= Probable defeat =

Maoist theory

Probable defeat (可能失败) is a theory of the development of socialism held by Mao Zedong, holding that it is more likely that revisionism will result in the restoration of capitalism than socialism actually develop into communism.

== Background ==
Specifically arising after the De-Stalinization campaign pursued by Nikita Khrushchev, Mao pointed to what he saw as a full restoration of capitalism in the Soviet Union after the death of Joseph Stalin as evidence to how quickly socialism could be overthrown if the masses were not mobilized to fight against what Mao saw as the main root of potential capitalist restoration, the party itself. Instead of fearing the remnants of capitalist society most, Mao argued that under socialism the vanguard party could become parasitic and even declared the existence of a "bureaucratic class" that was working against the workers.
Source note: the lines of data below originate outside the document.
/-! The loop of R86. -/

/-- Doubling subtracts the modulus from the shifted byte, or nothing. -/
theorem isMultiple_gfDouble {m : Modulus} (hm : m.getLsbD 8 = true) (x : Byte) (n : Nat) :
    IsMultiple m.toNat (n + 1) (x.toNat <<< 1 ^^^ (gfDouble m x).toNat) := by
  have hfold : (gfDouble m x).toNat = x.toNat <<< 1 ^^^ (if x.msb then m else 0).toNat := by
    rw [← BitVec.toNat_setWidth_of_le (w := 8) (w' := 9) (by decide), setWidth_gfDouble hm, gfFold_setWidth, BitVec.toNat_xor]
    congr 1
    bv_omega
  rw [hfold, ← Nat.xor_assoc, Nat.xor_self, Nat.zero_xor]
  split
  · exact isMultiple_self _ n
  · exact isMultiple_zero _ _

theorem isMultiple_iterate_gfDouble {m : Modulus} (hm : m.getLsbD 8 = true) (a : Byte) (n : Nat) :
    IsMultiple m.toNat n (a.toNat <<< n ^^^ ((gfDouble m)^[n] a).toNat) := by
  induction n with
  | zero => simpa using isMultiple_zero m.toNat 0
  | succ n ih =>
    have h := ih.shiftLeft.xor (isMultiple_gfDouble hm ((gfDouble m)^[n] a) n)
    rw [Nat.shiftLeft_xor_distrib, ← Nat.shiftLeft_add, Nat.xor_assoc, Nat.xor_xor_cancel_left] at h
    rwa [Function.iterate_succ_apply']

/-- The carry-less product is the sum of the doublings, up to a multiple of the modulus. -/
theorem isMultiple_gfSum {m : Modulus} (hm : m.getLsbD 8 = true) (a b : Byte) (n : Nat) :
    IsMultiple m.toNat n (clmul a.toNat b.toNat n ^^^ (gfSum m a b n).toNat) := by
  induction n with
  | zero => simpa [clmul, gfSum] using isMultiple_zero m.toNat 0
  | succ n ih =>
    rw [clmul, gfSum, BitVec.testBit_toNat]
    split
    · have h := ih.succ.xor (isMultiple_iterate_gfDouble hm a n).succ
      rw [BitVec.toNat_xor]
      convert h using 1
      ac_rfl
    · simpa using ih.succ

/-- Settles O12: each round of the loop changes the working value by a multiple of the modulus only. -/
theorem gfmulWritesTheCarrylessRemainder : Obligations.GfmulWritesTheCarrylessRemainder := by
  refine fun s => ⟨fun hm => ?_, fun hm => ?_⟩
  · obtain ⟨q, hq, hclmul⟩ := isMultiple_gfSum hm s.gfA s.gfB 8
    refine ⟨gfMul s.gfA s.gfB s.gfM, BitVec.ofNat 8 q, ?_, ?_⟩
    · rw [exec_gfmul, validModulus, hm]
      rfl
    · rw [gfMul_eq_gfSum hm, BitVec.toNat_ofNat, Nat.mod_eq_of_lt hq, ← hclmul, Nat.xor_assoc, Nat.xor_self, Nat.xor_zero]
  · rw [exec_gfmul, validModulus, hm]
    rfl

end Sys2Proof.Machine
end

section
/-! The permutation network moves bits (R91, R92): `permute32` is its table read as a map of bit positions, and that map
permutes the positions 0 to 31. -/

namespace Sys2Proof.Machine

/-! The table. -/

/-- The "bit" column of R91: where input bit `i` goes. -/
def pboxPosition (i : Nat) : Nat :=
  ([0, 7, 10, 13, 19, 21, 24, 30] ++ [3, 5, 8, 14, 16, 23, 26, 29] ++
    [2, 4, 9, 15, 17, 22, 27, 28] ++ [1, 6, 11, 12, 18, 20, 25, 31]).getD i 0

theorem pbox_eq_twoPow {i : Nat} (hi : i < 32) : pbox i = BitVec.twoPow 32 (pboxPosition i) :=
  (by decide : ∀ i < 32, pbox i = BitVec.twoPow 32 (pboxPosition i)) i hi

/-- Every bit position stands in the column, once. -/
theorem map_pboxPosition_perm : ((List.range 32).map pboxPosition).Perm (List.range 32) := by decide

theorem pboxPosition_lt {i : Nat} (hi : i < 32) : pboxPosition i < 32 :=
  List.mem_range.mp (map_pboxPosition_perm.subset (List.mem_map_of_mem (List.mem_range.mpr hi)))

theorem exists_pboxPosition_eq {j : Nat} (hj : j < 32) : ∃ i < 32, pboxPosition i = j := by
  simpa using map_pboxPosition_perm.symm.subset (List.mem_range.mpr hj)

theorem pboxPosition_inj {i k : Nat} (hi : i < 32) (hk : k < 32) (h : pboxPosition i = pboxPosition k) : i = k :=
  List.inj_on_of_nodup_map (map_pboxPosition_perm.nodup_iff.mpr List.nodup_range) (List.mem_range.mpr hi)
    (List.mem_range.mpr hk) h

theorem getLsbD_pbox {i j : Nat} (hi : i < 32) : (pbox i).getLsbD j = true ↔ pboxPosition i = j := by
  have := pboxPosition_lt hi
  rw [pbox_eq_twoPow hi, BitVec.getLsbD_twoPow]
  simp only [Bool.and_eq_true, decide_eq_true_eq]
  omega

/-! The loop of R92. -/

/-- The loop over any list of bits, from any result so far. -/
theorem getLsbD_foldl_or_pbox (x res : Word) (l : List Nat) (j : Nat) :
    (l.foldl (fun res i => if x.getLsbD i then res ||| pbox i else res) res).getLsbD j = true ↔
      res.getLsbD j = true ∨ ∃ i ∈ l, x.getLsbD i = true ∧ (pbox i).getLsbD j = true := by
  induction l generalizing res with
  | nil => simp
  | cons i l ih =>
    rw [List.foldl_cons, ih]
    cases hi : x.getLsbD i <;> simp [hi, or_assoc]

theorem getLsbD_permute32 (x : Word) (j : Nat) :
    (permute32 x).getLsbD j = true ↔ ∃ i, i < 32 ∧ x.getLsbD i = true ∧ (pbox i).getLsbD j = true := by
  rw [permute32, getLsbD_foldl_or_pbox]
  simp

/-- Input bit `i` is the only one whose mask holds its position. -/
theorem getLsbD_permute32_pboxPosition (x : Word) {i : Nat} (hi : i < 32) :
    (permute32 x).getLsbD (pboxPosition i) = x.getLsbD i := by
  rw [Bool.eq_iff_iff, getLsbD_permute32]
  constructor
  · rintro ⟨k, hk, hx, hmask⟩
    rwa [← pboxPosition_inj hk hi ((getLsbD_pbox hk).mp hmask)]
  · exact fun hx => ⟨i, hi, hx, (getLsbD_pbox hi).mpr rfl⟩

/-- Settles O15: one mask of the table holds each position, so the loop's OR puts one input bit there. -/
theorem permutationMovesEachBit : Obligations.PermutationMovesEachBit :=
  ⟨getLsbD_permute32, fun x _ hi => getLsbD_permute32_pboxPosition x hi, exec_perm32⟩

/-! The laws of R93. -/

/-- Two words are equal when they agree at every position of the column. -/
theorem eq_of_getLsbD_pboxPosition {x y : Word}
    (h : ∀ i < 32, x.getLsbD (pboxPosition i) = y.getLsbD (pboxPosition i)) : x = y := by
  refine BitVec.eq_of_getLsbD_eq fun j hj => ?_
  obtain ⟨i, hi, rfl⟩ := exists_pboxPosition_eq hj
  exact h i hi
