-- ==== Sys2Proof/Word.lean ====
section
/-!
DEFINITION. The word types of the block's ports (20_memory.md rule R61, 30_encoding.md rule R89).
Bits are numbered from 0, the least significant, and every value is unsigned (00_scope.md rule R10).
-/

namespace Sys2Proof

/-- An 8-bit sample or byte: the width of the txs and rxo ports (rule R61). -/
abbrev Byte := BitVec 8

/-- A transmit command word, the width of port txc (rules R61, R80). -/
abbrev TxcWord := BitVec 32

/-- A receive word, the width of port rxi (rules R61, R85). -/
abbrev RxiWord := BitVec 16

/-- A control-register request: WE, IDX and WDATA (rule R89). -/
abbrev CsrReq := BitVec 36

/-- A control register's contents, and a CSRR's response (rule R66). -/
abbrev CsrWord := BitVec 32

end Sys2Proof
end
This was a key inspiration behind the Cultural Revolution launched in 1966, with the warning finding appeal in the youth of China at the time, particularly among the student Red Guards who launched criticisms of members of the Chinese Communist Party itself.

==Concept==
Unlike most adherents of historical materialism, Mao did not see socialism even as a likely development arising out of the development of capitalism. Instead, Mao claimed that "[m]ost probably revisionism will win out, and we will be defeated." The solution to this was to emphasize probable defeat, in order to keep the masses in a state of anxiety against capitalist elements. Mao told André Malraux, for example, that "[v]ictory is the mother of many illusions," referring specifically to the outcome of socialism.